The PCR products specific to each region of interest were then used as templates to construct the corresponding competitors. For each of these regions internal primers were designed to construct competitors that shared the same sequence as the genomic targets except for an additional 20 nucleotides in the middle. The internal primers used for each region (Table I) had complementary 20 nucleotide tails, unrelated to the genomic DNA, added to their 5′ ends. The tail added to internal reverse primers was 5′ACCTGCAGGGATCCGTCGAC, and to internal forward primers 5′GTCGACGGATCCCTGCAGGT [Diviacco et al., 1992]. Half competitor molecules were amplified using the relevant genomic outer primer and tailed inner primer and the same conditions used for the genomic amplification. After purification from polyacrylamide gel slices by elution, the two competitor half molecules were co-amplified with the corresponding genomic outer primers as described in Diviacco et al. [1992]. Briefly this involved, denaturation at 94°C for 1 min, then slow reduction of temperature to 50°C over 10 min.
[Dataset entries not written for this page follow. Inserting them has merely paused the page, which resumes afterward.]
/-- Where nothing waits at station 28, no host is served (R17, R20). -/
theorem sfServe_empty {s : State} {h : Half} (hin : lget (s.core.get h).inbox 28 = []) (e : CellEcc) : sfServe s h e = s := by
  unfold sfServe
  rw [hin]
  rfl

/-! ### The message is sent (R146, R147) -/

theorem readySame_modCore (s : State) (h : Half) {f : Core → Core} (hegr : ∀ c, (f c).egr = c.egr) (hin : ∀ c, (f c).inbox = c.inbox)
    (hposted : ∀ c, (f c).sentPosted = c.sentPosted) : readySame s (s.modCore h f) := by
  refine ⟨rfl, fun _ => ⟨rfl, rfl⟩, fun g => ?_⟩
  cases h <;> cases g
  case east.east => exact ⟨hegr _, hin _, hposted _⟩
  case west.west => exact ⟨hegr _, hin _, hposted _⟩
  case east.west => exact ⟨rfl, rfl, rfl⟩
  case west.east => exact ⟨rfl, rfl, rfl⟩

theorem vSend_single (s : State) (h : Half) (blocked : List Nat) (mt : Nat) {r : VReq} (hk : r.kind = .uni) :
    vSend s h blocked mt [r] [r] .clean = sendVoq s h blocked mt r .clean := by
  have hchoose : chooseVoq (s.core.get h) [r] r = r := by simp [chooseVoq, hk]
  simp [vSend, sendUni, hk, hchoose, eccAt]

theorem countOut_frame (s : State) (h : Half) (st : Nat) (g : List Cell) :
    (countOut s h st g).core = s.core ∧ (countOut s h st g).net = s.net := by
  have hcount := countOnly_trans (tally_countOnly s h 1 1 st g.length)
    (tally_countOnly _ h 1 2 st (g.map fun c => c.slots).sum)
  have hcore := countOnly_core hcount
  have hnet := countOnly_net hcount
  unfold countOut
  dsimp only
  split
  · exact ⟨hcore, hnet⟩
  · exact ⟨hcore, hnet⟩

/-- A message of one cell is out of its queue, of which l stays, and its class and sub-port have had their turn. -/
def dequeued (s : State) (h : Half) (r : VReq) (l : List Cell) : State :=
  let pr := (r.inp * 32 + r.out) * 4
  let pc := (protectedCls (keyCls r.key)).toNat
  (modVoq s h r.key fun v => { v with chip := l }).modCore h fun c =>
    { c with rr := nset (nset c.rr (pr + pc) (rrPlace (keyCls r.key) + 1)) (pr + 2) (keyDest r.key % 4 + 1) }

theorem dequeued_core (s : State) (h : Half) (r : VReq) (l : List Cell) : ∃ rr, (dequeued s h r l).core.get h
    = { (s.core.get h).setVoq r.key { (s.core.get h).voq r.key with chip := l } with rr := rr } :=
  ⟨_, by rw [dequeued, modCore_core_same, modVoq_core, pair_get_set_same]⟩
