-- ==== Sys2Proof/Machine/State.lean ====
section
/-! DEFINITION. The state of one core (10_state.md R20), the reasons it can fault, and the state after
construction and RESET (10_state.md R42). -/

namespace Sys2Proof.Machine

/-- The fault causes of 60_exceptions.md R201. Every one is TAKEN: fault entry (R203) writes the four
fault registers and gives a next state, so no step and no meaning ends in `Host.Outcome.fault`; the
type names the cause at fault entry and fills that outcome's slot (log entry 2). Each is safe: the
spec names it. -/
inductive Fault where
  /-- Raised by fetch when `PC > 0xFFE` (20_memory.md R53). Safe. -/
  | fetchError
  /-- Raised by decode for every word no pattern covers (30_encoding.md R87). Safe. -/
  | unimplementedOpcode
  /-- Raised by CALL with `SP = 16` (42_control.md R154). Safe. -/
  | stackOverflow
  /-- Raised by RET with `SP = 0` (42_control.md R152). Safe. -/
  | stackUnderflow
  /-- Raised by DRW, LD B, LD [I], Vx and LD Vx, [I] addressing above 0xFFF (20_memory.md R52). Safe. -/
  | memoryBounds
  /-- Raised by SKP and SKNP with `Vx > 15` (44_keys_timers.md R180). Safe. -/
  | keyIndex
  deriving DecidableEq, Repr

/-- Why a step is refused. No instruction of this core is refused. -/
inductive Refusal where
  /-- Answered by an arm of `exec` whose instruction has no meaning yet; safe. No arm does. -/
  | notModelled (mnemonic : String)
  deriving DecidableEq, Repr

/-- The memory of 20_memory.md R50 as the list of the bytes that differ from what an unlisted address
reads as, addresses strictly rising (log entry 7). -/
abbrev Memory := List Host.Cell

/-- The framebuffer of 10_state.md R31: 32 rows of 64 pixels, `true` a set pixel. -/
abbrev Framebuffer := Vector (Vector Bool 64) 32

/-- The keypad state of 10_state.md R32, `true` meaning pressed. -/
abbrev Keys := Vector Bool 16

/-- The architectural state, the tuple of 10_state.md R20, and the model's own `draws`. -/
structure State where
  /-- MEM (20_memory.md R50). -/
  mem : Memory
  /-- V0 to VF (10_state.md R22). -/
  v : Vector Byte 16
  /-- I (10_state.md R25). -/
  i : Word
  /-- PC (10_state.md R26): during execute it is already past the instruction. -/
  pc : Word
  /-- STACK[0] to STACK[15] (10_state.md R29). -/
  stack : Vector Word 16
  /-- SP, the number of occupied slots, 0 to 16 (10_state.md R29). -/
  sp : Fin 17
  /-- DT (10_state.md R30). -/
  dt : Byte
  /-- ST (10_state.md R30). -/
  st : Byte
  /-- FB (10_state.md R31). -/
  fb : Framebuffer
  /-- KEY (10_state.md R32). -/
  key : Keys
  /-- HALTED (10_state.md R33). -/
  halted : Bool
  /-- FAULT_CAUSE (10_state.md R33), a code of 60_exceptions.md R201. -/
  faultCause : Byte
  /-- FAULT_PC (10_state.md R33). -/
  faultPc : Word
  /-- FAULT_OPCODE (10_state.md R33). -/
  faultOpcode : Word
  /-- The model's own field, not the spec's: how many random bytes Cxkk has used (log entry 1). -/
  draws : Nat
  deriving DecidableEq, Repr

/-- The state after construction and RESET with the spec's parameters (10_state.md R35 to R42): memory
lists nothing, so it reads as zero but for the font (20_memory.md R61). `draws := 0` is a DESIGN CHOICE
on the model's own counter (log entry 1). -/
def State.reset : State where
  mem := []
  v := Vector.replicate 16 0
  i := 0
  pc := Config.spec.resetPc
  stack := Vector.replicate 16 0
  sp := 0
  dt := 0
  st := 0
  fb := Vector.replicate 32 (Vector.replicate 64 false)
  key := Vector.replicate 16 false
  halted := false
  faultCause := 0
  faultPc := 0
  faultOpcode := 0
  draws := 0

end Sys2Proof.Machine
end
The annealed products were then extended at 72°C for 5 min and amplified with 5 cycles of 94°C for 1 min, 37°C for 30 s, 72°C for 30 s, 5 cycles of 94°C for 1 min, 42°C for 30 s, 72°C for 30 s and 20 cycles of 94°C for 1 min, 55°C for 30 s, and 72°C for 30 s. Competitor DNA molecules were purified by elution and re-amplified (20 ng/25 μl reactions) to increase yield, using the outer primers and standard conditions for amplification of each genomic region described earlier. Multiple PCR reactions were combined, and competitor DNA isolated from 4% agarose gels using Bresa Clean, followed by re-precipitation with ethanol to reduce UV absorbing contaminants. After confirmatory sequencing of the PCR products, competitor concentrations were determined by spectrophotometry at 260 and 280 nm and checked by running in an agarose gel against markers of known concentration.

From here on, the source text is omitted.